At the risk of perpetuating my brooding i thought I would post today some insights that helped me get through last night. Aside from all the wonderful advice and support here.....

I have noticed, many of the relationships described involve an element of the qualifier returning to an ex they claimed to have hated or be over. I know as someone on the receiving end, besides the obvious pain, it is compounded by this fact. All the ideas that swirl around your mind (that would amidst a "normal" break up) are torturous and its is difficult to gain perspective. When someone leaves you for someone else, in a 'normal' situation, its like someone taking a handful of rock salt and rubbing it into an already open wound...

For myself, what I do is create this fantasy in my mind in which these two are now on cloud nine, basking in the glory of their everlasting love and laughing at all the 'in betweeners' who thought they had a chance.

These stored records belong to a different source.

-- ==== Sys2Proof/Laws/Run.lean ====
section
/-! SUPPORT. Lists of instructions executed in a row. -/

namespace Sys2Proof.Machine

/-- Everything a completed list of two parts did. -/
theorem execAll_append {is js : List Instr} {s t : State} (h : execAll is s = .next t) :
    execAll (is ++ js) s = execAll js t := by
  induction is generalizing s with
  | nil => cases h; rfl
  | cons i is ih =>
    simp only [execAll, List.cons_append] at h ⊢
    split at h
    · exact ih h
    · cases h
    · cases h

theorem State.terminal_iff (s : State) : s.terminal = true ↔ s.runState ≠ .running := by
  unfold State.terminal
  split <;> simp_all

end Sys2Proof.Machine
end

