theorem Completes.sameMemoryExcept {s t : State} {i : Instr} (h : Completes s i t) :
    SameMemoryExcept (cellsWritten s i) s t := by
  intro a ha
  cases h with
  | push | call =>
    have hne : a ≠ s.sp - 1 := by simpa [cellsWritten] using ha
    simp only [State.readMem_endStep, State.readMem_setPc, State.readMem_pushByte, if_neg hne]
  | hlt | ldi | prn | mul | add | pop | ret | cmp | jmp | jeq | jne => simp

theorem exec_sameMemoryExcept {i : Instr} {s t : State} (h : exec i s = .next t) :
    SameMemoryExcept (cellsWritten s i) s t := by
  rcases exec_cases h with hc | ⟨a, -, rfl⟩
  · exact hc.sameMemoryExcept
  · exact fun _ _ => rfl

theorem cellsWritten_eq_nil {i : Instr} (s : State) (h : i.mnemonic ∉ [.push, .call]) : cellsWritten s i = [] := by
  cases i with
  | push | call => simp [Instr.mnemonic] at h
  | hlt | ldi | prn | mul | add | pop | ret | cmp | jmp | jeq | jne => rfl

theorem cellsWritten_subset (s : State) (i : Instr) : cellsWritten s i ⊆ [s.sp - 1] := by
  cases i <;> simp [cellsWritten]

/-- From a state that differs in memory only, and not at SP where the instruction is POP or RET, the same instruction
completes with the same registers, PC, FL, RS and OUT. -/
theorem Completes.of_mem {s t s' : State} {i : Instr} (h : Completes s i t) (hs : s' = { s with mem := s'.mem })
    (htop : i.mnemonic ∈ [.pop, .ret] → s'.readMem s.sp = s.readMem s.sp) :
    ∃ t', Completes s' i t' ∧ t'.regs = t.regs ∧ t'.pc = t.pc ∧ SameFlagsRunOut t t' := by
  generalize s'.mem = m at hs
  subst hs
  cases h with
  | pop | ret =>
    have htop : State.stackTop { s with mem := m } = s.stackTop := htop (by simp [Instr.mnemonic])
    refine ⟨_, by constructor, ?_⟩
    rw [htop]
    exact ⟨rfl, rfl, rfl, rfl, rfl⟩
  | hlt | ldi | prn | mul | add | push | call | cmp | jmp | jeq | jne =>
    refine ⟨_, by constructor, ?_⟩
    exact ⟨rfl, rfl, rfl, rfl, rfl⟩

/-- Settles O30: the cells of `cellsWritten`, and `Completes.of_mem` for the reads. -/
theorem memoryReadersAndWriters : Obligations.MemoryReadersAndWriters := by
  refine ⟨fun i s t h => ⟨fun hi => ?_, fun a ha => ?_⟩, fun i s t s' h hs htop => ?_⟩
  · rw [← cellsWritten_eq_nil s hi]
    exact exec_sameMemoryExcept h
  · exact exec_sameMemoryExcept h a fun hc => ha (cellsWritten_subset s i hc)
  · rcases exec_cases h with hc | ⟨a, hb, rfl⟩
    · obtain ⟨t', ht', heffect⟩ := hc.of_mem hs htop
      exact ⟨t', ht'.exec_eq, heffect⟩
    · refine ⟨_, exec_of_firstBadOperand s' hb, ?_⟩
      rw [hs]
      exact ⟨rfl, rfl, rfl, rfl, rfl⟩

end Sys2Proof.Machine

/-! What each instruction does and leaves unchanged (R72 to R74, R78, R84, R85, R90 to R94), from `Completes` and its frames. -/

namespace Sys2Proof.Machine

/-! ### What all instructions but HLT, PRN and CMP share -/

theorem emitted_eq_nil {i : Instr} (s : State) (h : i.mnemonic ≠ .prn) : emitted s i = [] := by
  by_contra he
  obtain ⟨r, rfl⟩ := eq_prn_of_emitted_ne_nil he
  exact h rfl
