-- ==== Sys2Proof/Syntax.lean ====
section
/-! DEFINITION. The commands of spec/opcode_table.json, one constructor each. -/

namespace Sys2Proof

/-- A pixel: an ordered triple of 8-bit channels (R52, R56). -/
structure Pixel where
  r : Byte
  g : Byte
  b : Byte
deriving DecidableEq, Repr, Inhabited

/-- The three commands (R53). -/
inductive Instr where
  /-- `INIT b` (R90): `b` the brightness. -/
  | init (b : Byte)
  /-- `SETBRT v` (R120): `v` the new brightness. -/
  | setbrt (v : Byte)
  /-- `SHOW p[0], ..., p[n-1]` (R100). -/
  | showPixels (pixels : List Pixel)
deriving DecidableEq, Repr

/-- The pseudo-instruction `BLANK` (R61): `SHOW` with no pixels. -/
def Instr.blank : Instr := .showPixels []

/-- The pseudo-instruction `INIT` without an operand (R61): `INIT 100`. -/
def Instr.initDefault : Instr := .init 100

end Sys2Proof
end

My therapist, said something to me once that was jarring: "He is who he is no matter who he is with". In my head, I had imagined that perhaps when he was with her suddenly he was this attentive, loving, honest, sweet man because SHE was his one true love. But in situations like these, that could not be farther from the truth.

The reality is, this disease thrives on comfort zones and enabling no matter how destructive. In my situation, the two of them were together on and off for years beginning in their childhood. Arrests, domestic issues, cheating, lying, abuse. How comfortable that must be to someone who knows only those things. In the same way our relationship became uncomfortable for me because I had never in my life experienced love in that way.

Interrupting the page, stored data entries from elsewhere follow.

/-- Settles O28: the faults in R138's order, and else the whole fill `runFill`, whose bytes are the fill's. -/
theorem showFillsTheBufferAndHandsItOver : Obligations.ShowFillsTheBufferAndHandsItOver := by
  have hinit {s : State} (hp : s.phase = .idle) : s.phase ≠ .uninit := by simp [hp]
  refine ⟨fun s ps => execShow_of_uninit, fun s ps hp => execShow_of_tooMany (hinit hp),
    fun s ps hp hn hb => execShow_of_tooBright (hinit hp) hn (usableBrightness_eq_none.2 hb),
    fun s ps b hp hlevel hn hb => ?_⟩
  refine ⟨_, exec_show_of_command hp hlevel hn (usableBrightness_eq_some.2 hb), rfl, fun i k hi hk => ?_,
    fun a ha => fill_read_beyond s.buf hn ha,
    ⟨_, runFill_outputs .., State.frame_length _, fun a x ha hx => State.frame_getElem? ha hx⟩,
    rfl, rfl, rfl, rfl, rfl, rfl, rfl, fun as => step_txDone_of_tx as rfl⟩
  obtain ⟨heven, hodd⟩ := fill_read_ledSlot (b := b) s.buf hn hi hk
  exact ⟨heven, fun hmode => hodd.trans (if_pos hmode), fun hmode => hodd.trans (if_neg (by simp [hmode]))⟩

/-- A fill repeated reads as the fill did once (R104 (a)): under `LOW8` an odd byte is what it was before both. -/
theorem fill_read_again {c : Config} {b : Brightness} {ps : List Pixel} (m : Memory) (hn : ps.length ≤ c.ledCount) (a : Nat) :
    (fill c b ps (fill c b ps m)).read a = (fill c b ps m).read a := by
  by_cases ha : a < bufLen c
  · obtain ⟨j, hj⟩ : ∃ j, a = 2 * j ∨ a = 2 * j + 1 := ⟨a / 2, by omega⟩
    have hcount : j < slotCount c := by rw [bufLen] at ha; rw [slotCount]; omega
    rcases hj with rfl | rfl
    · rw [fill_read_even _ hn hcount, fill_read_even _ hn hcount]
    · rw [fill_read_odd _ hn hcount, fill_read_odd _ hn hcount]
      split <;> rfl
  · exact fill_read_beyond _ hn (Nat.not_lt.1 ha)

/-- Settles O34: the second fill is the first's, in the buffer the first left. -/
theorem showIsIdempotent : Obligations.ShowIsIdempotent := by
  intro s t u v ps as hp hlevel ht htx hu hv
  obtain ⟨hn, b, hb, rfl⟩ := exec_show_handsOver hp hlevel ht htx
  obtain ⟨hcfg, hphase, hbrt, hbuf, hresets⟩ : u.cfg = s.cfg ∧ u.phase = .idle ∧ u.brt = s.brt ∧
      u.buf = fill s.cfg b ps s.buf ∧ u.resets = s.resets := by
    cases (step_txDone_of_tx as htx).symm.trans hu
    exact ⟨rfl, rfl, rfl, rfl, rfl⟩
  cases (exec_show_of_command hphase (hcfg ▸ hlevel) (hcfg ▸ hn) (hbrt ▸ hb)).symm.trans hv
  have hread (a : Nat) : (fill u.cfg b ps u.buf).read a = (fill s.cfg b ps s.buf).read a := by
    rw [hcfg, hbuf, fill_read_again s.buf hn]
  have hframe : (runFill b ps (startFill ps u)).frame = (runFill b ps (startFill ps s)).frame :=
    State.frame_congr_read hcfg fun a _ => ⟨hread a, .inl hresets⟩
  exact ⟨hframe ▸ runFill_outputs .., hread⟩

/-! An `ENC` step (R107). -/

/-- The state in which an `ENC` step advances: `SC` the scaled word of the pixel, the symbol of the slot's group stored (R107
stages S1 to S4). -/
def litStored (p : Pixel) (b : Brightness) (s : State) : State :=
  storeAtWp (lookup s.cfg (slotGroup p b s.k)) { s with sc := scaleGRB p b }

theorem encStep_of_pixel {s : State} {p : Pixel} {b : Brightness} (hready : encReady s = true) (hpix : s.pq[s.i]? = some p)
    (hb : usableBrightness s.bl = some b) (hsc : 0 < s.k → s.sc = scaleGRB p b) :
    encStep s = .next (encAdvance (litStored p b s)) := by
  have hscaled : encScaled s = some (scaleGRB p b) := by
    by_cases hk : s.k = 0
    · simp [encScaled, hk, hpix, hb]
    · simp [encScaled, hk, hsc (Nat.pos_of_ne_zero hk)]
  rw [encStep, if_pos hready, hscaled]
  rfl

For an addict, there is no love for people but the things they do to feed their monster: money or acceptance or being 'worse' than they are to make them feel better about themselves....

We may think its about love and romance. But its better to keep in perspective that if this person was functioning with a clear head, a relationship they described as toxic would have no allure. Again, in the same way that, when I am well, I know without a shadow of a doubt, a relationship like I just escaped would NEVER be acceptable to me. He is not well. And clearly anyone who welcomes that into their life, can not be well either. It is just not possible.

Al Anon has taught me this. Just because this person caused the pot to boil over doesnt mean it wasnt already at a boiling point before I met him. if I had been 'well' the unacceptable things that occurred would have been stopped dead in their tracks.

How comforting it must have been when we had first met and he had his "fresh start". To be able to say to this woman he had never met before "those days are behind me" and know I believed him 100%? It must have felt liberating. And then as I became privy and letting it be known none of this was a right way to live, how it must have felt like the walls were closing in. I'd run too.

None of this is an excuse. But it is an explanation somewhat that helps me to get to sleep knowing none of it is personal. For the addict, its like instead of making your bed daily to make it comfy to sleep in, just buying a new bed every time you mess yours up. How exhausting and costly! But its not about personal rejection...but ease. Its just...easier this way for them.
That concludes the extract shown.